Since then I’ve been doing fine, progressing at the same rate as all the other students (maybe it says something about me that this isn’t very satisfying, and even kind of feels like failure in itself...I would like to be progressing faster). That is, until I’m alone with my prof and she tries to give me a pep talk about how I’m obviously very smart and doing fine, so I just need to improve my confidence. Then I start crying. At this point, I’m pretty sure she thinks I should be on anti-depressants–which is problematic in itself, but could be more problematic if she was the kind of prof who might fail me in my clinical for a lack of confidence. There’s no objective reason why I can’t hop back into Overachiever mode, since I managed both my clinicals last spring entirely in that mode. But part of my brain protests: ‘she’s seen you being insecure! She wouldn’t believe you as an overachiever, it would be too out of character!’ It starts to make sense once I stop seeing this behaviour as 'my learning style' and recognize it as a social role that I, at some point, probably subconsciously, decided I ought to play.
Conclusion
The main problem seems to be that my original mental models for social interaction–with adults, mostly–are overly simplistic and don’t cut reality at the joints. That’s not a huge problem in itself–I have better models now and most people I meet now say I have good communication skills, although I sometimes still come across as ‘odd’. The problem is that every once in a while, a situation happens, pattern recognition jumps into play, and whoa, I’m playing ‘Just Don’t Fail Me’. (It’s happened with the other two roles too, but they’re is less problematic.) Then I can’t get out of that role easily, because my social monkey brain is telling me it would be out of character and the other person would think it was weird. This is despite the fact that I no longer consciously care if I come across as weird, as long as people think I’m competent and trustworthy and nice, etc.

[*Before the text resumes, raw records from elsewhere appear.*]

/-- Shapes (14 R426, R437, R438, R440, R441). -/
def UpdTensors.shaped (t : UpdTensors) (r : UpdRec) : Bool :=
  let g := t.grad
  let bl := g.size 1
  let br := g.size 0
  let opt := fun (f : Tensor → Bool) (x : Option Tensor) => x.toList.all f
  match r.op with
  | 3 => isMatrix g bl br && small bl && small br && opt (isMatrix · bl bl) t.state0 && opt (isMatrix · br br) t.state1
  | 4 =>
    small br && (t.all.all (isMatrix · br br)) && (r.func || (r.i0 < r.i1 && r.i1 ≤ 64))
  | 5 =>
    isMatrix g bl br && small bl && small br && opt (isMatrix · bl br) t.param && opt (isMatrix · bl br) t.state0 &&
      opt (isMatrix · bl bl) t.state1 && opt (isMatrix · br br) t.aux
  | 6 =>
    let byRow := fun (x : Tensor) => x.rank = 2 && x.size 0 = br && x.blockDim = 1 && x.blockSize = 1
    let rows := (t.param.map (·.size 1)).getD 0
    byRow g && opt byRow t.param && opt (fun x => byRow x && x.size 1 = rows) t.state0 &&
      opt (fun x => byRow x && x.size 1 = rows) t.state1 && opt (fun x => x.count = rows) t.aux
  | _ => opt (sameShape g) t.param && opt (sameShape g) t.state0 && opt (sameShape g) t.state1

/-- The list of an EMB command: GRAD block and PARAM row of each entry. Like the scale records it lies in the unit's stack
(01 R19, 14 R420, log entry 25). -/
def Dev.updList (d : Dev) (r : UpdRec) : List (Nat × Nat) :=
  (List.range r.listCount).map fun k => (d.rdLe (r.list + 8 * k) 4, d.rdLe (r.list + 8 * k + 4) 4)

def finite32 (x : Nat) : Bool := (fp32.decode x).isFinite

/-- Pairwise disjoint ranges. -/
def disjoint (xs : List (List (Nat × Nat))) : Bool :=
  match xs with
  | [] => true
  | x :: r => (r.all fun y => x.all fun p => y.all fun q => !rangesMeet p.1 p.2 q.1 q.2) && disjoint r

def Tensor.footprint (t : Tensor) : List (Nat × Nat) := t.ranges ++ (if t.badmap = 0 then [] else [(t.badmap, t.mapLen)])

/-- A record of one unit holds no reserved value (14 R425). -/
def UpdRec.formOk (r : UpdRec) : Bool := r.start ≤ 1 && r.status % 64 = 0

/-- The checks of a clear command (14 R426): the status of the first that fails. -/
def Dev.updChecks (d : Dev) (m : Nat) (r : UpdRec) (t : UpdTensors) : Option (BitVec 8) :=
  let es := t.grad.etype = 9
  let emb := r.op = 6
  let form := r.formOk && 1 ≤ r.op && r.op ≤ 6 && t.readable && t.all.all (d.updPlaced m) && t.typed r.op && t.shaped r &&
    (if es then r.esScales ≠ 0 && d.inPiece m r.esScales (4 * t.grad.nb) else r.esScales = 0) &&
    ([r.lr, r.mu, r.beta2, r.eps, r.wd, r.gscale, r.c1, r.c2].all finite32) &&
    (!emb || (1 ≤ r.listCount && r.listCount ≤ 2 ^ 20 && d.inPiece m r.list (8 * r.listCount) &&
      (d.updList r).all fun e => e.1 < t.grad.nb && e.2 < (t.param.map (·.nb)).getD 0))
  if !form then some stBounds
  else if !disjoint (t.all.map (·.footprint)) || (emb && !((d.updList r).map (·.2)).Nodup) then some stOverlap
  else none

/-- The scale record of a GRAD block (02 R61). -/
def Dev.esRecord (d : Dev) (r : UpdRec) (j : Nat) : Nat := d.rdLe (r.esScales + 4 * j) 4

/-- The step is saturated for this command (14 R430). -/
def Dev.satSkips (d : Dev) (r : UpdRec) (g : Tensor) : Bool :=
  d.reg 0x9000 1 % 2 = 1 || (g.etype = 9 && (List.range g.nb).any fun j => (d.esRecord r j).testBit 16)

/-! ### One fp32 operation (14 R434) -/

/-- Round to fp32. -/
def FVal.to32 (v : FVal) : FVal := fp32.decode (fp32.encode v)

def fadd (a b : FVal) : FVal := (a.add b).to32
def fsub (a b : FVal) : FVal := (a.sub b).to32
def fmul (a b : FVal) : FVal := (a.mul b).to32
def fdiv (a b : FVal) : FVal := (a.div b).to32
def fsqrt (a : FVal) : FVal := a.sqrt.to32
def ffma (a b c : FVal) : FVal := ((a.mul b).add c).to32

def fone : FVal := .num false 1 0
def fzero : FVal := .num false 0 0

/-- The immediates of a command as numbers. -/
structure UpdImm where
  lr : FVal
  mu : FVal
  beta2 : FVal
  eps : FVal
  wd : FVal
  gscale : FVal
  c1 : FVal
  c2 : FVal

def UpdRec.imm (r : UpdRec) : UpdImm :=
  { lr := fp32.decode r.lr, mu := fp32.decode r.mu, beta2 := fp32.decode r.beta2, eps := fp32.decode r.eps,
    wd := fp32.decode r.wd, gscale := fp32.decode r.gscale, c1 := fp32.decode r.c1, c2 := fp32.decode r.c2 }

/-- The last two lines of the rules: the new parameter from the old one and u (14 R434). -/
def UpdImm.apply (k : UpdImm) (p u : FVal) : FVal :=
  let w := ffma k.wd p u
  ffma k.lr.neg w p

/-- SGD with momentum: new p and m (14 R434). -/
def UpdImm.sgdm (k : UpdImm) (p grad m : FVal) : FVal × FVal :=
  let m' := ffma k.mu m (fmul k.gscale grad)
  (k.apply p m', m')

/-- AdamW: new p, m and v (14 R434). -/
def UpdImm.adamw (k : UpdImm) (p grad m v : FVal) : FVal × FVal × FVal :=
  let g := fmul k.gscale grad
  let m' := ffma k.mu m (fmul (fsub fone k.mu) g)
  let v' := ffma k.beta2 v (fmul (fsub fone k.beta2) (fmul g g))
  let u := fdiv (fmul k.c1 m') (fadd (fsqrt (fmul k.c2 v')) k.eps)
  (k.apply p u, m', v')

/-! ### Loading and storing rows -/

/-- A row of a tensor as fp32 numbers (14 R432, R433), the blocks that arrived bad, and how many are not finite. -/
def Dev.loadRow (d : Dev) (r : UpdRec) (t : Tensor) (idx : List Nat) : Dev × List FVal × List Nat × Nat :=
  let (d, row, sc, bad) := d.readRow t idx
  let xs := (List.range (t.size 0)).map fun i =>
    let e := if t.etype = 9 then bitsAt (d.esRecord r (t.blockOf i idx)) 0 8 else 0
    fp32.decode (bitsAt (loadElem t.etype t.bs e (elemBits t.bits i row) ((sc.getD (i / 32) 127).toNat)).toNat 0 32)
  (d, xs, if bad then d.badBlocks t idx else [], (xs.filter fun x => !x.isFinite).length)

/-- What a command has done so far: the device, on which its results stand as it computes them, bad blocks of each tensor by
its descriptor, elements not finite, and the PARAM rows that EMB has refused. -/
structure UpdWork where
  dev : Dev
  bad : List (Nat × Nat)
  nonfinite : Nat
  rowsBad : List Nat

/-- A result as the command holds it: nothing is written until it completes (14 R424, 03 R105). -/
def UpdWork.put (w : UpdWork) (ps : Pieces) : UpdWork := { w with dev := ps.foldl (fun d p => d.wr p.1 p.2) w.dev }

/-- Scale records and list entries that were delivered bad spoil the GRAD blocks that they stand for (14 R444). -/
def UpdWork.readSides (w : UpdWork) (r : UpdRec) (g : Tensor) (es : List (Nat × Nat)) : UpdWork :=
  let n := if g.etype = 9 then g.nb else 0
  let d := (w.dev.fetchPieces [(r.esScales, 4 * n), (r.list, 8 * es.length)]).1
  { w with
    dev := d,
    bad := w.bad ++ ((List.range n).filter fun j => w.dev.spoilt (r.esScales + 4 * j) 4).map (fun j => (g.addr, j)) ++
      (es.zipIdx.filter fun e => w.dev.spoilt (r.list + 8 * e.2) 8).map fun e => (g.addr, e.1.1) }

def UpdWork.load (w : UpdWork) (r : UpdRec) (t : Tensor) (idx : List Nat) : UpdWork × List FVal :=
  let (d, xs, bad, n) := w.dev.loadRow r t idx
  ({ w with dev := d, bad := w.bad ++ bad.map fun b => (t.addr, b), nonfinite := w.nonfinite + n }, xs)
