-- ==== Sys2Proof/Machine/Sealed.lean ====
section
/-! DEFINITION. Sealed jobs on the Nickel datapath: the identity key, attestation reports, share-mode handshakes; and clearing
the Sterling store (07 R196-R202, R208, 19 R580, 20 R596-R600). -/

namespace Sys2Proof.Machine

/-- The bytes of an ASCII label. -/
def ascii (s : String) : List Byte := s.toList.map fun c => BitVec.ofNat 8 c.toNat

/-- A fuse as its bytes, byte 0 in the low bits. -/
def fuseBytes (n v : Nat) : List Byte := leBytes n v

/-! ### The identity key (20 R596) -/

def identitySeedOf : List Byte := (sha512 (ascii "CREUC-ID1" ++ fuseBytes 32 Config.identityEntropy.toNat)).take 32

/-- Derive the identity key pair into the store; the dictionary shows the public key. -/
def Dev.deriveIdentity (d : Dev) : Dev :=
  let seed := identitySeedOf
  let pub := edPublic seed
  let d := d.modSterling fun x => { x with identitySeed := seed, identityPub := pub }
  (List.range 4).foldl (fun (d : Dev) k => d.setReg 0xA120 (k + 1) (leNat ((pub.drop (8 * k)).take 8))) d

/-! ### Attestation reports (20 R598) -/

/-- Bytes 0 to 447 of a report on 64 bytes of report data. -/
def Dev.reportFields (d : Dev) (f : Fuses) (data : List Byte) : List Byte :=
  mkRecord 448 [(0, 32, 0x41545331), (32, 8, 1), (48, 16, 0x7200), (64, 8, 0xA0), (128, 64, Config.serial.toNat),
    (192, 2, d.boot.mode.toNat), (194, 1, bit (f.ownerKeyHash ≠ 0)), (195, 1, bit (d.lib.inService ≠ none)),
    (196, 1, bit d.boot.jtagOpened), (256, 256, leNat d.sterling.identityPub), (512, 512, Config.identityCert.toNat),
    (1024, 512, leNat d.sterling.fwMeasure), (1536, 512, leNat d.sterling.extMeasure),
    (2048, 256, f.ownerKeyHash.toNat), (2304, 32, d.reg 0xA100 4), (2336, 32, d.reg 0xA100 5),
    (2368, 8, secverCount f), (2432, 64, d.counter), (2496, 64, d.tickNumber), (2560, 512, leNat data)]

/-- A signed report. -/
def Dev.reportOf (d : Dev) (f : Fuses) (data : List Byte) : List Byte :=
  let b := d.reportFields f data
  b ++ edSignMsg d.sterling.identitySeed d.sterling.identityPub (ascii "CREUC-AT1" ++ b)

/-! ### Handshakes (07, session handshake; R197, R202) -/

/-- P_K of a HELLO body. -/
def helloPoint (body : List Byte) : List Byte := (body.drop 32).take 32

/-- Steps 2 to 4 of the handshake: P_D, the report body, T, and the two keys; k_D is erased. -/
def Dev.handshake (d : Dev) (f : Fuses) (n : Nat) : Dev :=
  match d.session n with
  | none => d
  | some s =>
    match s.scalar, edDecode (helloPoint s.hello) with
    | some k, some p =>
      let pd := edEncode (edMul k edBase)
      let z := edEncode (edMul k p)
      let report := d.reportOf f (sha512 (s.hello ++ pd)) ++ pd
      let t := sha512 (s.hello ++ report)
      let h := sha512 (ascii "CREUC-SH1" ++ z ++ t)
      d.putSession n { s with scalar := none, report := report, transcript := t, keyOut := h.take 32, keyIn := h.drop 32 }
    | _, _ => d

/-! ### Running sealed work (19 R579, R580) -/

def Dev.sealedStep (d : Dev) (f : Fuses) (w : SealedWork) : Dev :=
  let d := d.bump 0xA000 9 1
  match w with
  | .identity => d.deriveIdentity
  | .hostReport => d.modBoot fun b => { b with attestReport := d.reportOf f b.attestData }
  | .handshake n => d.handshake f n

/-- SEALED_JOB: all waiting sealed work runs, at a job boundary or at a yield point of the running job. -/
def Dev.sealedJobs (d : Dev) (f : Fuses) : Dev :=
  let n := d.nickel
  match n.run with
  | none => n.sealedWork.foldl (fun d w => d.sealedStep f w) (d.modNickel fun x => { x with sealedWork := [] })
  | some j =>
    if n.sealedWork = [] ∨ j.points ≤ j.yields then d
    else
      n.sealedWork.foldl (fun d w => d.sealedStep f w)
        ((d.modNickel fun x => { x with sealedWork := [], run := some { j with yields := j.yields + 1 } }).bump 0xA000 8 1)

def execSealedJob (s : State) : Host.Outcome State Fault Refusal := .next (s.withDev (s.dev.sealedJobs s.fuses))

/-! ### Host reports (20 R600) -/

/-- ATTEST_REPORT: the signed report is written, and ATTEST_COUNT rises. -/
def Dev.attestReport (d : Dev) : Dev :=
  match d.boot.attestAt with
  | none => d
  | some a =>
    if d.boot.attestReport = [] then d
    else
      ((d.hostWrite (a + 64) d.boot.attestReport).bump 0xA120 6 1).modBoot fun b =>
        { b with attestAt := none, attestData := [], attestReport := [] }

def execAttestReport (s : State) : Host.Outcome State Fault Refusal := s.onDev Dev.attestReport

/-! ### Clearing the store (07 R208) -/

/-- Overwrite the Sterling store with zeros and draw a new sealing key. Every session closes, and each exchange that had not
failed fails (07 R200): its slot stays claimed until it is released, and what the store held of it is gone. The sealed work that concerned it goes; a host
report still to be signed waits for the identity key, which is derived again (20 R596). -/
def Dev.clearSterling (d : Dev) : Dev :=
  let lost := (d.exchanges.filter fun e => !e.2.state.failed).length
  let (rnd, d) := (d.bump 0x5800 8 lost).drawRandom
  { d with
    sterling := { Sterling.fresh with sealingKey := rnd.take 32 },
    nickel := { d.nickel with
      sealedWork := .identity :: d.nickel.sealedWork.filter fun w => w = .hostReport } }

end Sys2Proof.Machine
end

Just noticing this has helped a little–I catch my monkey brain and remind it ‘hey, this situation looks similar to Situation X that you created a stereotyped response for, but it’s not Situation X, so how about we just behave like a human being as usual’. Reminding myself that the world doesn’t break down into ‘adults’ and ‘children’–or, if it did once, I’m now on the other side of the divide–also helps. Failing that, I can consciously try to make sure I get into the 'right’ role–Overachiever or Too Cool For School, depending on the situation–and make that my default.
Has anyone else noticed themselves doing something similar? I’m wondering if there are other roles that I play, maybe more subtly, at work or with friends.